**Goal of the exercise**
Copy the records below verbatim, from the first line through the line containing "def ceilDiv (a", inclusive, and output nothing else.

────────

-- ==== Sys2Proof/Machine/Operands.lean ====
section
/-! DEFINITION. The arithmetic of the codec side: coding units and sizes (R59, R66, R81, R158), unit rates (R14, R15),
quantisers and λ (R111–R114), the signalled cap (R117), the leaky bucket (R115), budgets (R120–R123), SEG_CRC (R64),
and the level limits that R69 and R116 take from the codec standards. -/

namespace Sys2Proof.Machine

def ceilDiv (a b : Nat) : Nat := (a + b - 1) / b

/-- Coding-unit size of a codec (R59): AVC, HEVC, VVC, AV1. -/
def unitSize (codec : Nat) : Nat :=
  match codec with
  | 0 => 16 | 2 => 128 | _ => 64

def padUp (n u : Nat) : Nat := ceilDiv n u * u

/-- Bytes U of one stored picture (R66): padded luma × 1.5 or 2 × 1 or 1.25. -/
def picBytes (codec w h : Nat) (depth10 c422 : Bool) : Nat :=
  let u := unitSize codec
  padUp w u * padUp h u * (if c422 then 4 else 3) * (if depth10 then 5 else 4) / 8

/-- Bytes of an image under R149: its stride and its planes. -/
def imageStride (w : Nat) (depth10 : Bool) : Nat := padUp (if depth10 then 2 * w else w) 64

def imageBytes (w h : Nat) (depth10 c422 : Bool) : Nat :=
  imageStride w depth10 * (h + if c422 then h else ceilDiv h 2)

/-! ### Rates -/

/-- ENG_CLK in MHz for a step (R307). -/
def clkMHz (stp : Nat) : Nat := 550 + 50 * stp

/-- Encode rate in tenths of px/clk (R15): MICA candidates or digital coarse search. -/
def eeRate10 (codec : Nat) (digital : Bool) : Nat :=
  if codec ≤ 1 then (if digital then 6 else 10) else (if digital then 3 else 5)

/-- Decode rate in tenths of px/clk (R15). -/
def deRate10 (codec : Nat) : Nat := if codec = 2 then 10 else 15

/-- Nanoseconds that `px` samples take at a rate and a clock. -/
def pxTime (px rate10 mhz : Nat) : Nat := px * 10000 / (rate10 * mhz)

/-- ENG_CLK cycles of a part (R138), in sixths to stay exact: the larger of P / p and B / 6; as nanoseconds. -/
def partTime (px bits codec mhz : Nat) : Nat := max (pxTime px (deRate10 codec) mhz) (bits * 1000 / (6 * mhz))

/-- An estimate divided by an engine's speed σ in 1/512 (R161, R162). -/
def bySpeed (t sigma : Nat) : Nat := t * 512 / max 1 sigma

/-! ### Quantisers -/

/-- QP_base or qindex_base of a quality index (R111). -/
def qpBase (codec qi : Nat) : Nat :=
  if codec = 3 then 255 - (qi * 215 + 50) / 100 else 51 - (qi * 41 + 50) / 100

/-- Codec range of the quantiser (R112). -/
def qpLow (codec : Nat) : Nat := if codec = 3 then 1 else 0

def qpHigh (codec : Nat) : Nat :=
  match codec with
  | 2 => 63 | 3 => 255 | _ => 51

def clampQp (codec : Nat) (q : Int) : Nat := (max (qpLow codec : Int) (min q (qpHigh codec))).toNat

/-- One unit of R112: a QP step, or four qindex steps for AV1. -/
def qpUnit (codec : Nat) : Nat := if codec = 3 then 4 else 1

/-- The offset of R112 for a picture's type. -/
def qpOffset (rap intra : Bool) (tid : Nat) : Int := if rap then -3 else if intra then -2 else (tid : Int)

/-- The picture QP of R112, clamped to QP_MIN–QP_MAX, both clipped to the codec range. -/
def picQp (codec qi qmin qmax : Nat) (rap intra : Bool) (tid : Nat) : Nat :=
  let q : Int := (qpBase codec qi : Int) + qpOffset rap intra tid * (qpUnit codec : Int)
  clampQp codec (max (clampQp codec qmin : Int) (min q (clampQp codec qmax)))

/-- Largest `n` up to `fuel` with `p n`, for a monotone `p` that holds at 0. -/
def largest (p : Nat → Bool) : Nat → Nat
  | 0 => 0
  | n + 1 => if p (n + 1) then n + 1 else largest p n

/-- The delta of R113 for strength `a` and the ratio `num` / `den` of a unit's complexity to the mean:
round(a × log2(num / den)), halves away from zero, clamped to ±a. |x| rounds to at least n when 2^(2n−1) ≤ ratio^(2a). -/
def aqDelta (a num den : Nat) : Int :=
  if a = 0 ∨ den = 0 then 0
  else if num = 0 then -(a : Int)
  else if den ≤ num then (largest (fun n => 2 ^ (2 * n - 1) * den ^ (2 * a) ≤ num ^ (2 * a)) a : Nat)
  else -((largest (fun n => 2 ^ (2 * n - 1) * num ^ (2 * a) ≤ den ^ (2 * a)) a : Nat) : Int)

/-- Binary search for the largest number below 2^bits with `p`, for a monotone `p` that holds at 0. -/
def searchBits (p : Nat → Bool) : Nat → Nat → Nat
  | 0, acc => acc
  | b + 1, acc => if p (acc + 2 ^ b) then searchBits p b (acc + 2 ^ b) else searchBits p b acc

/-- K × 100 of R114 for a picture's type. -/
def lambdaK (intra : Bool) (tid : Nat) : Nat := if intra then 57 else if tid = 0 then 68 else 85

/-- T(K, Q) of R114 in 16.16 fixed point, rounded to nearest: the largest n with (2n − 1)³ ≤ (2 K 2^16)³ 2^(Q−12). -/
def lambdaT (k100 q : Nat) : Nat :=
  let top := (2 * k100 * 2 ^ 16) ^ 3 * 2 ^ q
  searchBits (fun n => (2 * n - 1) ^ 3 * 100 ^ 3 * 2 ^ 12 ≤ top) 40 0

/-- λ of R114 in 16.16 fixed point. -/
def lambda (k100 q scale : Nat) : Nat := (lambdaT k100 q * scale + 128) / 256

/-! ### The cap -/

/-- R rounded down to what bit_rate_scale 0 expresses, B to what cpb_size_scale 0 expresses (R117; PRESUMED units of
the HRD syntax, log 20); AV1 uses them exactly. -/
def signalR (codec r : Nat) : Nat := if codec = 3 then r else r / 64 * 64

def signalB (codec b : Nat) : Nat := if codec = 3 then b else b / 16 * 16

/-- One picture of the leaky bucket (R115), scaled by NUM: fullness after removal and arrival. -/
def bucketStep (f : Int) (bits num fill bs : Nat) : Int := min (f - (bits * num : Nat) + (fill : Nat)) (bs : Nat)

/-- The smallest scale of HRD syntax whose value field of 32 bits holds a value in units of 2^`shift` (R117). -/
def hrdScale (shift v : Nat) : Nat := ((List.range 16).find? fun k => v / 2 ^ (shift + k) ≤ 2 ^ 32 - 1).getD 15

/-- Filler owed in CBR when arrival overflows (R115), in bits. -/
def fillerOwed (f : Int) (bits num fill bs : Nat) : Nat :=
  let g := f - (bits * num : Nat) + (fill : Nat)
  if (bs : Int) < g ∧ num ≠ 0 then ((g - (bs : Nat)).toNat + num - 1) / num else 0

/-- Bytes of the filler unit for some owed bits (R118). -/
def fillerBytes (codec owed : Nat) : Nat :=
  if owed = 0 then 0 else max (ceilDiv owed 8) (match codec with | 0 => 6 | 3 => 2 | _ => 7)

/-- Ration bound r of R122. -/
def rationBound (codec : Nat) (intra : Bool) : Nat :=
  match codec, intra with
  | 0, _ => 8
  | 1, false => 24 | 1, true => 64
  | 2, false => 64 | 2, true => 160
  | _, false => 24 | _, true => 64

def endBound : Nat := 64

/-- One coding unit through the tracker of R123: `normal` and `ration` are the bits of its two forms. The result's
RATION says whether the unit is coded in ration form. -/
def trackUnit (t : Tracker) (n r normal ration : Nat) : Tracker :=
  let here := (n - t.k) * r + endBound
  let next := (n - t.k - 1) * r + endBound
  let rat := t.ration || decide (t.rem ≤ (here : Int)) || decide (t.rem - (normal : Int) < (next : Int))
  { rem := t.rem - (if rat then (ration : Int) else (normal : Int)), k := t.k + 1, ration := rat, qp := t.qp }

/-! ### Segmentation -/

/-- Column strips: `k` strips of `c` columns, the wider ones on the left (R81). -/
def stripCols (c k : Nat) : List Nat := (List.range k).map fun i => c / k + (if i < c % k then 1 else 0)

/-- Rows of each band (R158). -/
def bandRows (rows segRows : Nat) : List Nat :=
  if segRows = 0 ∨ rows ≤ segRows then [rows]
  else (List.range (ceilDiv rows segRows)).map fun b => min segRows (rows - b * segRows)

/-- K of R81. -/
def stripCount (w cols : Nat) : Nat := if cols = 0 then ceilDiv w 4096 else cols

/-! ### SEG_CRC -/

/-- One bit of the reflected CRC-32 of R64. -/
def crcBit (c : Nat) : Nat := if c % 2 = 1 then (c / 2) ^^^ 0xEDB88320 else c / 2

def crcByte (c b : Nat) : Nat := (List.range 8).foldl (fun c _ => crcBit c) (c ^^^ b)

/-- A sample enters as two bytes, least significant first (R64). -/
def crcSample (c : Nat) (x : BitVec 16) : Nat := crcByte (crcByte c (x.toNat % 256)) (x.toNat / 256)

/-- SEG_CRC (R64): CRC-32 over luma, then Cb, then Cr. -/
def segCrc (x : Samples) : Nat := (x.luma ++ x.cb ++ x.cr).foldl crcSample 0xFFFFFFFF ^^^ 0xFFFFFFFF

/-! ### Profiles and levels -/

/-- Whether an encode profile code of R68 carries a bit depth and chroma format; code 0 chooses. -/
def profileCarries (codec prof : Nat) (depth10 c422 : Bool) : Bool :=
  match codec, prof with
  | 0, 1 => !depth10 && !c422
  | 0, 2 => !depth10 && !c422
  | 0, 3 => !c422
  | 0, 4 => true
  | 1, 1 => !depth10 && !c422
  | 1, 2 => !c422
  | 1, 3 => true
  | 2, 1 => !c422
  | 3, 1 => !c422
  | _, _ => false

def profilesOf (codec : Nat) : List Nat :=
  match codec with
  | 0 => [1, 2, 3, 4] | 1 => [1, 2, 3] | _ => [1]

/-- The profile in use (R68): code 0 is High for AVC 8-bit 4:2:0, and else the lowest code that carries the format. -/
def profileUsed (codec prof : Nat) (depth10 c422 : Bool) : Nat :=
  if prof ≠ 0 then prof
  else if codec = 0 ∧ !depth10 ∧ !c422 then 2
  else ((profilesOf codec).find? fun p => profileCarries codec p depth10 c422).getD 0

/-- The limits of one level: largest picture and dimension bound (both in luma samples, or macroblocks × 256 for AVC),
largest luma rate, buffer memory for AVC in macroblocks, bit rates and buffers of the two tiers in units of 1,000 (AV1:
of 1,000 bit/s). PRESUMED: the tables of the codec standards, which R69 and R116 name (log 21). -/
structure Level where
  code : Nat
  pic  : Nat
  rate : Nat
  dpb  : Nat
  brMain : Nat
  brHigh : Nat
  cpbMain : Nat
  cpbHigh : Nat
  deriving DecidableEq, Repr

def avcLevels : List Level :=
  [⟨10, 99, 1485, 396, 64, 64, 175, 175⟩, ⟨9, 99, 1485, 396, 128, 128, 350, 350⟩,
   ⟨11, 396, 3000, 900, 192, 192, 500, 500⟩, ⟨12, 396, 6000, 2376, 384, 384, 1000, 1000⟩,
   ⟨13, 396, 11880, 2376, 768, 768, 2000, 2000⟩, ⟨20, 396, 11880, 2376, 2000, 2000, 2000, 2000⟩,
   ⟨21, 792, 19800, 4752, 4000, 4000, 4000, 4000⟩, ⟨22, 1620, 20250, 8100, 4000, 4000, 4000, 4000⟩,
   ⟨30, 1620, 40500, 8100, 10000, 10000, 10000, 10000⟩, ⟨31, 3600, 108000, 18000, 14000, 14000, 14000, 14000⟩,
   ⟨32, 5120, 216000, 20480, 20000, 20000, 20000, 20000⟩, ⟨40, 8192, 245760, 32768, 20000, 20000, 25000, 25000⟩,
   ⟨41, 8192, 245760, 32768, 50000, 50000, 62500, 62500⟩, ⟨42, 8704, 522240, 34816, 50000, 50000, 62500, 62500⟩,
   ⟨50, 22080, 589824, 110400, 135000, 135000, 135000, 135000⟩,
   ⟨51, 36864, 983040, 184320, 240000, 240000, 240000, 240000⟩,
   ⟨52, 36864, 2073600, 184320, 240000, 240000, 240000, 240000⟩,
   ⟨60, 139264, 4177920, 696320, 240000, 240000, 240000, 240000⟩,
   ⟨61, 139264, 8355840, 696320, 480000, 480000, 480000, 480000⟩,
   ⟨62, 139264, 16711680, 696320, 800000, 800000, 800000, 800000⟩]

def hevcLevels : List Level :=
  [⟨10, 36864, 552960, 6, 128, 128, 350, 350⟩, ⟨20, 122880, 3686400, 6, 1500, 1500, 1500, 1500⟩,
   ⟨21, 245760, 7372800, 6, 3000, 3000, 3000, 3000⟩, ⟨30, 552960, 16588800, 6, 6000, 6000, 6000, 6000⟩,
   ⟨31, 983040, 33177600, 6, 10000, 10000, 10000, 10000⟩, ⟨40, 2228224, 66846720, 6, 12000, 30000, 12000, 30000⟩,
   ⟨41, 2228224, 133693440, 6, 20000, 50000, 20000, 50000⟩,
   ⟨50, 8912896, 267386880, 6, 25000, 100000, 25000, 100000⟩,
   ⟨51, 8912896, 534773760, 6, 40000, 160000, 40000, 160000⟩,
   ⟨52, 8912896, 1069547520, 6, 60000, 240000, 60000, 240000⟩,
   ⟨60, 35651584, 1069547520, 6, 60000, 240000, 60000, 240000⟩,
   ⟨61, 35651584, 2139095040, 6, 120000, 480000, 120000, 480000⟩,
   ⟨62, 35651584, 4278190080, 6, 240000, 800000, 240000, 800000⟩]

def vvcLevels : List Level :=
  (hevcLevels.filter (·.code < 60)).map ({ · with dpb := 8 }) ++
  [⟨60, 35651584, 1069547520, 8, 60000, 240000, 80000, 240000⟩,
   ⟨61, 35651584, 2139095040, 8, 120000, 480000, 120000, 480000⟩,
   ⟨62, 35651584, 4278190080, 8, 240000, 800000, 180000, 800000⟩]

def av1Levels : List Level :=
  [⟨20, 147456, 4423680, 8, 1500, 1500, 1500, 1500⟩, ⟨21, 278784, 8363520, 8, 3000, 3000, 3000, 3000⟩,
   ⟨30, 665856, 19975680, 8, 6000, 6000, 6000, 6000⟩, ⟨31, 1065024, 31950720, 8, 10000, 10000, 10000, 10000⟩,
   ⟨40, 2359296, 70778880, 8, 12000, 30000, 12000, 30000⟩, ⟨41, 2359296, 141557760, 8, 20000, 50000, 20000, 50000⟩,
   ⟨50, 8912896, 267386880, 8, 30000, 100000, 30000, 100000⟩,
   ⟨51, 8912896, 534773760, 8, 40000, 160000, 40000, 160000⟩,
   ⟨52, 8912896, 1069547520, 8, 60000, 240000, 60000, 240000⟩,
   ⟨53, 8912896, 1069547520, 8, 60000, 240000, 60000, 240000⟩,
   ⟨60, 35651584, 1069547520, 8, 60000, 240000, 60000, 240000⟩,
   ⟨61, 35651584, 2139095040, 8, 100000, 480000, 100000, 480000⟩,
   ⟨62, 35651584, 4278190080, 8, 160000, 800000, 160000, 800000⟩,
   ⟨63, 35651584, 4278190080, 8, 160000, 800000, 160000, 800000⟩]

def levelsOf (codec : Nat) : List Level :=
  match codec with
  | 0 => avcLevels | 1 => hevcLevels | 2 => vvcLevels | _ => av1Levels

def levelNamed (codec code : Nat) : Option Level := (levelsOf codec).find? (·.code == code)

/-- Picture size in a level's unit: macroblocks for AVC, luma samples otherwise. -/
def levelSize (codec w h : Nat) : Nat :=
  if codec = 0 then ceilDiv w 16 * ceilDiv h 16 else w * h

/-- Pictures of the decoded picture buffer that a level allows at a size. -/
def levelDpb (codec : Nat) (l : Level) (w h : Nat) : Nat :=
  let n := levelSize codec w h
  match codec with
  | 0 => min 16 (l.dpb / max 1 n)
  | 3 => 8
  | 2 => if 2 * n ≤ l.pic then 16 else if 3 * n ≤ 2 * l.pic then 12 else if 4 * n ≤ 3 * l.pic then 10 else 8
  | _ => if 4 * n ≤ l.pic then 16 else if 2 * n ≤ l.pic then 12 else if 4 * n ≤ 3 * l.pic then 8 else 6

/-- Largest width and height of an AV1 level, by its code (PRESUMED from the AV1 specification, log 21). -/
def av1Sides (code : Nat) : Nat × Nat :=
  if code = 20 then (2048, 1152) else if code = 21 then (2816, 1584) else if code = 30 then (4352, 2448)
  else if code = 31 then (5504, 3096) else if code < 50 then (6144, 3456) else if code < 60 then (8192, 4352)
  else (16384, 8704)

/-- The sides of a picture lie within a level's: for AV1 its largest width and height, else their squares within eight
pictures of the largest size. -/
def sidesFit (codec : Nat) (l : Level) (w h : Nat) : Bool :=
  if codec = 3 then w ≤ (av1Sides l.code).1 && h ≤ (av1Sides l.code).2
  else
    let side := if codec = 0 then max (ceilDiv w 16) (ceilDiv h 16) else max w h
    side * side ≤ 8 * l.pic

/-- A level holds a picture size, a picture rate and a buffer of `p` pictures (R69). -/
def levelHolds (codec : Nat) (l : Level) (w h num den p : Nat) : Bool :=
  let n := levelSize codec w h
  n ≤ l.pic && sidesFit codec l w h && (den = 0 || n * num ≤ l.rate * den) && p ≤ levelDpb codec l w h

/-- The NAL factor of R116 for a profile. -/
def nalFactor (codec prof : Nat) : Nat :=
  match codec, prof with
  | 0, 3 => 3600 | 0, 4 => 4800 | 0, 1 => 1200 | 0, _ => 1500
  | 1, 3 => 1833 | 1, _ => 1100 | 2, _ => 1100 | _, _ => 1000

/-- Bit-rate and buffer limits of a level and tier (R116), in bit/s and bits. -/
def levelMaxR (codec prof : Nat) (l : Level) (high : Bool) : Nat :=
  (if high then l.brHigh else l.brMain) * nalFactor codec prof

def levelMaxB (codec prof : Nat) (l : Level) (high : Bool) : Nat :=
  (if high then l.cpbHigh else l.cpbMain) * nalFactor codec prof

end Sys2Proof.Machine
end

────────

**Exercise response**
-- ==== Sys2Proof/Machine/Operands.lean ====
section
/-! DEFINITION. The arithmetic of the codec side: coding units and sizes (R59, R66, R81, R158), unit rates (R14, R15),
quantisers and λ (R111–R114), the signalled cap (R117), the leaky bucket (R115), budgets (R120–R123), SEG_CRC (R64),
and the level limits that R69 and R116 take from the codec standards. -/

namespace Sys2Proof.Machine

def ceilDiv (a b : Nat) : Nat := (a + b - 1) / b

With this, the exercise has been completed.